In July 1914, the socialist Francesco Zanardi was mayor of Bologna following the local elections of June 28th, the first time after years of conservative rule that a progressive junta governed the city.
At the beginning of the war, the socialists declared their opposition to Italy’s entry into the conflict, expressing their neutralist vocation for international peace for the people and workers. This position was strongly and violently opposed by the interventionist nationalists who resorted to acts of intimidation and physical attacks against the socialists.
In 1919, on the eve of the second Christmas after the end of the war, the socialist-led Bologna City Council took action in favour of the children who, “for lack of food and clothing, were depressed and dying in large numbers” and resolved to “come to their aid by accommodating a number of them on the premises of the Colonia scolastica di Casaglia.” Vienna paid the consequences of four years of war and five years of deprivation that weigh especially heavily on the living conditions of youth. Mario Longhena, councillor of the municipal school headed by Zanardi, was particularly sensitive to the situation of the Viennese children after the defeat of Austria with the resulting lack of care, food, and shelter from the cold and no medical assistance. There were many cases of bone and muscular tuberculosis.
Socialist solidarity was mobilized to help the children “who were hungry and had no means of satisfying this basic and simple need.”
The peace mission was led by Longhena in the spirit of international human solidarity driven by the desire to initiate new relationships between men after the destructive consequences of war.
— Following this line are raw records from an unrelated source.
-- ==== Sys2Proof/Tests/Slice0.lean ====
section
/-! SUPPORT. The model's own tests. Expected results are the vectors of spec/95_test_vectors.md (named V<n> or S<n>)
and words written out from the table of R76 (30_encoding.md). -/

open Sys2Proof Sys2Proof.Machine

namespace Sys2Proof.Tests

/-! ## WellFormed refuses each ill-formed term -/

/-- The word of CLS is no SYS (R77). -/
theorem test_wf_refuses_sys_of_cls : (Instr.sys 0x0E0).wellFormed = false := by decide

/-- The word of RET is no SYS (R77). -/
theorem test_wf_refuses_sys_of_ret : (Instr.sys 0x0EE).wellFormed = false := by decide

theorem test_wf_accepts_sys : (Instr.sys 0x123).wellFormed = true := by decide

/-! ## Every constructor's decoding, from words written out (R76) -/

theorem test_decode_family0 :
    decode 0x00E0 = .ok .cls ∧ decode 0x00EE = .ok .ret ∧ decode 0x0000 = .ok (.sys 0) ∧
    decode 0x01E0 = .ok (.sys 0x1E0) := by decide

theorem test_decode_addresses :
    decode 0x1ABC = .ok (.jp 0xABC) ∧ decode 0x2300 = .ok (.call 0x300) ∧ decode 0xA2F0 = .ok (.ldI 0x2F0) ∧
    decode 0xB300 = .ok (.jpV0 0x300) := by decide

theorem test_decode_immediates :
    decode 0x3342 = .ok (.seImm 3 0x42) ∧ decode 0x4343 = .ok (.sneImm 3 0x43) ∧
    decode 0x6A2B = .ok (.ldImm 10 0x2B) ∧ decode 0x7003 = .ok (.addImm 0 0x03) ∧
    decode 0xC30F = .ok (.rnd 3 0x0F) := by decide

theorem test_decode_register_pairs :
    decode 0x5120 = .ok (.seReg 1 2) ∧ decode 0x9120 = .ok (.sneReg 1 2) ∧ decode 0x8010 = .ok (.ldReg 0 1) ∧
    decode 0x8011 = .ok (.orReg 0 1) ∧ decode 0x8012 = .ok (.andReg 0 1) ∧ decode 0x8013 = .ok (.xorReg 0 1) ∧
    decode 0x8014 = .ok (.addReg 0 1) ∧ decode 0x8015 = .ok (.sub 0 1) ∧ decode 0x80A6 = .ok (.shr 0 10) ∧
    decode 0x8017 = .ok (.subn 0 1) ∧ decode 0x820E = .ok (.shl 2 0) := by decide

theorem test_decode_draw : decode 0xD125 = .ok (.drw 1 2 5) := by decide

theorem test_decode_keys_timers :
    decode 0xE49E = .ok (.skp 4) ∧ decode 0xE4A1 = .ok (.sknp 4) ∧ decode 0xF107 = .ok (.ldXDT 1) ∧
    decode 0xF20A = .ok (.ldXK 2) ∧ decode 0xF015 = .ok (.ldDTX 0) ∧ decode 0xF018 = .ok (.ldSTX 0) := by decide

theorem test_decode_index_memory :
    decode 0xF51E = .ok (.addI 5) ∧ decode 0xF229 = .ok (.ldF 2) ∧ decode 0xF033 = .ok (.ldB 0) ∧
    decode 0xF255 = .ok (.ldMemX 2) ∧ decode 0xF265 = .ok (.ldXMem 2) := by decide

/-- V4 to V8: the reserved words of the other families decode to nothing (R78). -/
theorem test_decode_reserved :
    decode 0x5121 = .error .family5LowNibble ∧ decode 0x8018 = .error .family8Discriminator ∧
    decode 0x9121 = .error .family9LowNibble ∧ decode 0xE09F = .error .familyEDiscriminator ∧
    decode 0xF0FF = .error .familyFDiscriminator ∧ decodeBytes [0x60] = .error .truncated := by decide

/-- The table's words: one word, high byte first. -/
theorem test_table_word : decodeTableWord 16 0x8014 = some (.addReg 0 1) ∧ decodeTableWord 16 0x5121 = none := by
  decide

/-! ## Steps -/

/-- The reset state with one register set. -/
def with1 (x : Reg) (a : Byte) : State := State.reset.setReg x a

/-- The reset state with two registers set. -/
def with2 (x : Reg) (a : Byte) (y : Reg) (b : Byte) : State := (with1 x a).setReg y b

/-- The state that one step of the word `w` leaves. -/
def after (w : Nat) (s : State) : State := stateAfter s (step (s.withFetchWord 16 w))

/-- The error code of one step of the word `w`, 0 when it succeeds. -/
def errorOf (w : Nat) (s : State) : Nat :=
  match step (s.withFetchWord 16 w) with
  | .fault f => f.code
  | .next _ => 0
  | .refused _ => 5

/-- One key pressed. -/
def pressed (k : Fin 16) : Keypad := (Vector.replicate 16 false).set k true

/-- V1, V2, V3: the reserved class is an error that keeps the advance and ticks nothing. -/
theorem test_sys : errorOf 0x0123 State.reset = 1 ∧ (after 0x0123 { State.reset with DT := 5, ST := 2 }).DT = 5 ∧
    (after 0x0123 State.reset).pc = 0x202 ∧ (after 0x0123 State.reset).currentInstruction = 0x0123 := by decide

theorem test_empty_memory : (stateAfter State.reset (step State.reset)).pc = 0x202 := by decide

/-- V9: the fetch at 0xFFF takes its second byte from 0x000, the font's 0xF0. -/
theorem test_fetch_wraps :
    (stateAfter State.reset (step (State.writeByte { State.reset with pc := 0xFFF } 0xFFF 0x60))).V[0] = 0xF0 := by
  decide

/-- V11. -/
theorem test_ret : (after 0x00EE { State.reset with sp := 1, stack := State.reset.stack.set 0 0x346 }).pc = 0x346 ∧
    (after 0x00EE { State.reset with sp := 1, stack := State.reset.stack.set 0 0x346 }).sp = 0 := by decide

/-- V12. -/
theorem test_ret_underflow : errorOf 0x00EE State.reset = 3 ∧ (after 0x00EE State.reset).pc = 0x202 := by decide

/-- V13. -/
theorem test_jp : (after 0x1ABC State.reset).pc = 0xABC := by decide

/-- V15. -/
theorem test_call : (after 0x2300 State.reset).pc = 0x300 ∧ (after 0x2300 State.reset).sp = 1 ∧
    (after 0x2300 State.reset).stack[0] = 0x202 := by decide

/-- V16. -/
theorem test_call_overflow : errorOf 0x2300 { State.reset with sp := 16 } = 2 ∧
    (after 0x2300 { State.reset with sp := 16 }).pc = 0x202 := by decide

/-- V18: not reduced in `pc`. -/
theorem test_jpV0 : (after 0xBFFF (with1 0 0x02)).pc = 0x1001 := by decide

/-- V19, V20. -/
theorem test_seImm : (after 0x3342 (with1 3 0x42)).pc = 0x204 ∧ (after 0x3343 (with1 3 0x42)).pc = 0x202 := by decide

/-- V21, V22. -/
theorem test_sneImm : (after 0x4343 (with1 3 0x42)).pc = 0x204 ∧ (after 0x4342 (with1 3 0x42)).pc = 0x202 := by decide

/-- V23, V24. -/
theorem test_seReg : (after 0x5120 (with2 1 7 2 7)).pc = 0x204 ∧ (after 0x5120 (with2 1 7 2 8)).pc = 0x202 := by decide

/-- V25, V26. -/
theorem test_sneReg : (after 0x9120 (with2 1 7 2 8)).pc = 0x204 ∧ (after 0x9120 (with2 1 7 2 7)).pc = 0x202 := by decide

/-- V31. -/
theorem test_ldImm : (after 0x6F07 State.reset).V[15] = 0x07 := by decide

/-- V34. -/
theorem test_ldReg : (after 0x8010 (with1 1 0x55)).V[0] = 0x55 := by decide

/-- V32. -/
theorem test_addImm : (after 0x70FF (with2 0 0x01 15 0x55)).V[0] = 0x00 ∧
    (after 0x70FF (with2 0 0x01 15 0x55)).V[15] = 0x55 := by decide

/-- V35. -/
theorem test_or : (after 0x8011 ((with2 0 0x0F 1 0xF0).setReg 15 0x77)).V[0] = 0xFF ∧
    (after 0x8011 ((with2 0 0x0F 1 0xF0).setReg 15 0x77)).V[15] = 0x77 := by decide

/-- V36. -/
theorem test_and : (after 0x8012 (with2 0 0x3C 1 0x0F)).V[0] = 0x0C := by decide

/-- V37. -/
theorem test_xor : (after 0x8013 (with2 0 0x3C 1 0x0F)).V[0] = 0x33 := by decide

/-- S2. -/
theorem test_addReg : (after 0x8014 (with2 0 0xFF 1 0x02)).V[0] = 0x01 ∧
    (after 0x8014 (with2 0 0xFF 1 0x02)).V[15] = 1 := by decide

/-- V41, V42: VF as destination and as operand. -/
theorem test_addReg_VF : (after 0x8F14 (with2 15 0x10 1 0x20)).V[15] = 0 ∧
    (after 0x80F4 (with2 0 0xFF 15 0x01)).V[15] = 1 := by decide

/-- V44: equal operands give flag 0. -/
theorem test_sub_equal : (after 0x8015 (with2 0 0x05 1 0x05)).V[0] = 0 ∧
    (after 0x8015 (with2 0 0x05 1 0x05)).V[15] = 0 := by decide

/-- V43, V45. -/
theorem test_sub :
    (after 0x8015 (with2 0 0x0A 1 0x03)).V[15] = 1 ∧ (after 0x8015 (with2 0 0x00 1 0x01)).V[0] = 0xFF := by
  decide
The railways provided a long special train with first- and second-class carriages, luggage racks, a comfortable kitchen, and warehouses full of gifts for the children: clothes, shoes, marmalades, “which should have flattered their accustomed palates,” warm blankets and white pillows paid for by the Railway Bank.
The train staff consists of municipal employees with experience in the areas of care, school facilities and “having previously worked in municipal colonies.” A total of 52 predominantly female personnel were joined by a small garrison of six soldiers guarding the kitchen. A similar mission from the socialist municipality of Reggio Emilia, consisting of ten people, also travelled on the same train.
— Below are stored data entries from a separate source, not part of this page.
-- ==== Sys2Proof/Machine/TypesCan.lean ====
section
/-! DEFINITION. State of the CAN FD ports (17) and of the Pleat recorder (18). -/
namespace Sys2Proof.Machine

/-- A CAN port record (17 R529). Node 0 selects the default. -/
structure CanPortRec where
  nominal : Nat
  data : Nat
  term : Bool
  service : Bool
  hostRec : Bool
  node : Nat
  deriving DecidableEq, Repr

/-- A message buffer record (17 R529). -/
structure CanBufRec where
  port : Nat
  buf : Nat
  owner : Nat
  tx : Bool
  ident : U32
  mask : U32
  flags : Nat
  dlc : Nat
  data : List Byte
  deriving DecidableEq, Repr

/-- A message buffer (17 R515 to R523): 20 words; `fresh` is true while a source has still to copy it; `shadow` is its
one-frame shadow; `hist` holds the ticks with their status codes, newest first (R521; 11 R339). `locked` names the agent whose read has
not ended, 0 the controller and 1 the source engine; `waiting` holds the requests whose write waits for it, each with its sleeve (R516). -/
structure CanBuf where
  cfg : CanBufRec
  words : List U32
  pend : Bool
  locked : Option Nat
  waiting : List (Nat × Option (List U32))
  fresh : Bool
  shadow : Option (List U32)
  hist : List (Nat × Nat)
  deriving DecidableEq, Repr

/-- A controller (17 R511, R524). `cur` is the buffer whose attempt is in progress, with the frame that the controller read from it. -/
structure CanPort where
  cfg : CanPortRec
  loop : Bool
  tec : Nat
  rec_ : Nat
  busOff : Bool
  recovering : Bool
  cur : Option (Nat × CanFrame)
  bufs : KMap CanBuf
  deriving DecidableEq, Repr

/-- A signal record (18 R558). -/
structure SigRec where
  kind : Nat
  ty : Nat
  a : Nat
  b : Nat
  scale : F32
  hyst : F32
  deriving DecidableEq, Repr

/-- A recording definition's record (18 R558). -/
structure DefRec where
  num : Nat
  owner : Nat
  keep : Bool
  protect : Bool
  extend : Bool
  armStart : Bool
  event : Bool
  rate : Nat
  n : Nat
  p : Nat
  ringMiB : Nat
  mask : List Byte
  sigs : List SigRec
  deriving DecidableEq, Repr

/-- A row of a definition's ring (18 R535), numbered from the epoch at the row rate. -/
structure PRow where
  n : Nat
  vals : List (U32 × U32)
  hbreak : Bool
  damaged : Bool
  deriving DecidableEq, Repr

/-- A segment that is open (18 R540, R541). Rows are by number; `late` says that the servo was past its holdover limit at the trigger. -/
structure OpenSeg where
  trigInstant : Nat
  trigSrc : Nat
  first : Nat
  trigRow : Nat
  last : Nat
  extended : Bool
  limited : Bool
  short : Bool
  jseq : U64
  servo : Nat
  late : Bool
  utc : Int
  deriving DecidableEq, Repr

/-- A closed segment with its header (18 R548). -/
structure Segment where
  num : U64
  dfn : Nat
  keep : Bool
  protect : Bool
  header : List Byte
  first : Nat
  rows : List (List (U32 × U32))
  damaged : Bool
  late : Bool
  deriving DecidableEq, Repr

/-- Definition states, OD 9800+d:01 (18 R541). -/
inductive DefState where
  | stopped | armed | recording | rearming
  deriving DecidableEq, Repr

/-- A recording definition at run time (18). `heldTrig` holds the triggers of a re-arm, source and instant; `row` holds what is captured of the row in progress, numbered `next`. -/
structure PDef where
  cfg : DefRec
  st : DefState
  ring : List PRow
  next : Nat
  row : List (Option (U32 × U32 × Bool))
  opened : Option OpenSeg
  heldTrig : List (Nat × Nat)
  rearmAt : Nat
  wasArmed : Bool
  deriving DecidableEq, Repr

/-- The recorder. `store` is the flash store, oldest record first; it survives power loss (18 R552). `segs` holds the
closed segments whose rows are still in their rings. -/
structure PleatSt where
  defs : KMap PDef
  segs : List Segment
  queue : List Segment
  writing : Option Segment
  store : List Segment
  manual : List (Nat × Nat)
  deriving DecidableEq, Repr

end Sys2Proof.Machine
end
The train departed on the morning of December 23rd from Bologna, arriving at the southern station in Vienna at 9:30 a.m. on December 27, 1919, where it joined a similar expedition from Milan led by Mayor Emilio Caldara.
The Italian delegation is met by Health Minister Tandler and Vienna’s Burgomaster Reumann, who expressed their “profound gratitude,” while Caldara ensured “a healthy stay in Italy for the Austrian children, who would be lovingly cared for and treated with fatherly care.”
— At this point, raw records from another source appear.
/-- A RETX entry that is due, taken off the list: the retransmission goes to the publisher and the entry to the next
step (10 R316; 06 R205). -/
def retxStep (g : Nat) (e : DelayEntry) (c : Channel) : Channel :=
  match kGet c.pub.gpubs g with
  | none => c
  | some p =>
    let iv := min (p.interval * pubG p) p.t0
    let p1 := { p with sqNum := nextCount p.sqNum, interval := iv }
    enqueueGoose (tickOf c) iv false p1 (putGPub g p1 (setDelay (delayInsert ⟨.retx g, e.due + iv, false⟩ c.disp.delay) c))

/-! ### Derived SV (10 R320) -/

/-- Sends an SV publication's frame for number `n`: a channel not written is 0, invalid with failure, and late. -/
def svSend (g n : Nat) (p : SPub) (c : Channel) : Channel :=
  let w := (kGet p.written n).getD (p.cfg.writers.map (fun _ => none))
  let late := (w.filter (fun x => x.isNone)).length
  let vals := w.map (fun x => x.getD (0, qInvalid ||| qFailure))
  let p1 := { p with written := kDel p.written n, sentUpTo := n }
  let c1 := putSPub g p1 c
  let c2 := { c1 with pub := { c1.pub with jobs := c1.pub.jobs ++
    [{ protection := p.cfg.protection, sv := true, num := g, tick := 0, build := ⟨0, 0, 0, 0, []⟩, smp := smpCntOf p.cfg.rate n,
       svVals := vals, behaviour := behOf c p.cfg.owner, ahead := none }] } }
  if late = 0 then c2
  else raiseLimited 42 p.cfg.owner g late (1024 + g) (bumpN (0x8D00 + g) 2 late (bumpN 0x2600 8 late c2))

/-- A PUB writer writes channel `k` for instant `t`; the frame goes when every writer has written (10 R320). -/
def svWrite (g k : Nat) (v q : U32) (t : Nat) (c : Channel) : Channel :=
  match kGet c.pub.spubs g with
  | none => c
  | some p =>
    let n := numberAt p.cfg.rate t
    if n ≤ p.sentUpTo then c
    else
      let w := setNth ((kGet p.written n).getD (p.cfg.writers.map (fun _ => none))) k (some (v, q))
      let p1 := { p with written := kPut p.written n w }
      if w.all (fun x => x.isSome) then svSend g n p1 c else putSPub g p1 c

/-- SV_SEND_DEADLINE: one class period after the earliest instant not sent (10 R320). -/
def svSendDeadlineC (g : Nat) (c : Channel) : Channel :=
  match kGet c.pub.spubs g with
  | none => c
  | some p =>
    if !c.boot.graphsRun || p.cfg.rate = 0 then c
    else
      let n := if p.sentUpTo = 0 then numberAt p.cfg.rate (nowNs c) - 1 else p.sentUpTo + 1
      svSend g n p (advanceTo (instantOf p.cfg.rate (n + 1)) c)
def execSvSendDeadline (ch : Chan) (g : Nat) (s : State) : Host.Outcome State Fault Refusal := onChan ch (svSendDeadlineC g) s

/-! ### GOOSE subscriptions (10 R325, R326) -/

def putSub (n : Nat) (x : GSub) (c : Channel) : Channel := { c with pub := { c.pub with subs := kPut c.pub.subs n x } }

/-- Do a message's members have the subscribed types, and its identity match (10 R325 order 2)? -/
def gooseFormatOk (r : GSubRec) (m : GooseMsg) : Bool :=
  m.gocbRef == r.gocbRef && m.goID == r.goID && !m.ndsCom && m.members.map (fun v => v.ty) == r.members.map (fun x => x.1)

/-- Is a test or simulated message accepted (16 R502)? -/
def gooseTestOk (c : Channel) (x : GSub) (m : GooseMsg) : Bool :=
  if behTest (behOf c x.cfg.owner) then m.sim || !x.simSeen else !m.test && !m.sim

def subDiscard (n sub : Nat) (c : Channel) : Channel := bump (0x8E00 + n) sub (bump 0x2600 0x0C c)

/-- Places or queues a new state for the GOOSE source rings (10 R326); a replaced one is COALESCED. -/
def gooseOffer (st : GState) (n : Nat) (x : GSub) (c : Channel) : Channel :=
  match x.waiting with
  | none => putSub n { x with waiting := some st } c
  | some _ => bump (0x8E00 + n) 9 (bump 0x2600 0x0D (putSub n { x with waiting := some st } c))

/-- A received member: the reserved validity of a quality is invalid with failure (03 R103). -/
def gooseMember (v : GVal) : GVal := if v.ty = 5 then ⟨5, (fixReserved (v.v.setWidth 32)).setWidth 64⟩ else v

/-- An accepted message (10 R325 orders 6 and 7). -/
def gooseAccept (n : Nat) (x : GSub) (m : GooseMsg) (c : Channel) : Channel :=
  let vals := m.members.map gooseMember
  let tick := ceilUs (nowNs c)
  let x1 := { x with sqNum := m.sqNum, talAt := some (tick + m.talMs * 1000), simSeen := x.simSeen || m.sim, st := .valid }
  let c1 := bump (0x8E00 + n) 4 c
  if x.stNum = some m.stNum && x.st == .valid then putSub n x1 c1
  else if x.stNum = some m.stNum then
    let st : GState := { vals := vals, q := 0, t := BitVec.ofNat 64 (tick * 1000), stNum := m.stNum, tick := tick, valid := true }
    putSub n { x1 with latest := some st, hist := st :: x.hist.take 7 } c1
  else
    let st : GState := { vals := vals, q := 0, t := BitVec.ofNat 64 (tick * 1000), stNum := m.stNum, tick := tick, valid := true }
    let prev := (match x.stNum with | some s => s :: x.prev | none => x.prev).take 2
    gooseOffer st n { x1 with stNum := some m.stNum, prev := prev, latest := some st, hist := st :: x.hist.take 7 } c1

/-- GOOSE_MESSAGE_RECEIVED: the next message for the subscription that the Yoke delivered (10 R325). -/
def gooseMessageReceivedC (n : Nat) (c : Channel) : Channel :=
  match c.ingest.goose.find? (fun g => g.1 == n), kGet c.pub.subs n with
  | some g, some x =>
    let c1 := { c with ingest := { c.ingest with goose := c.ingest.goose.erase g } }
    let m := g.2
    if !c.boot.graphsRun then c1
    else if !gooseFormatOk x.cfg m then subDiscard n 7 c1
    else if m.confRev ≠ x.cfg.confRev then subDiscard n 7 c1
    else if !gooseTestOk c x m then subDiscard n 7 c1
    else if x.prev.contains m.stNum && x.stNum ≠ some m.stNum then subDiscard n 6 c1
    else gooseAccept n x m c1
  | _, _ => c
The train resumed its homeward journey to Bologna on December 29th, arriving at the station with 640 children, who were immediately assisted and taken to freshen up in the Porta Galliera baths and the schools in Via Zamboni. At noon they were fed with a warm meal after which almost three hundred of them were transferred to the Casaglia colony where they were housed for about four months.
Other children were accommodated in the municipalities of Reggio Emilia and Ravenna and by trade union organizations; others were hosted by families, workers’ societies in Imola and other organizations.
As councillor Longhena stated, “Children do not have a homeland, they belong to everyone; to those who love them, to those who devote themselves to caring for them: they are the women and men of the future which we want to be better and gentler than today’s society.”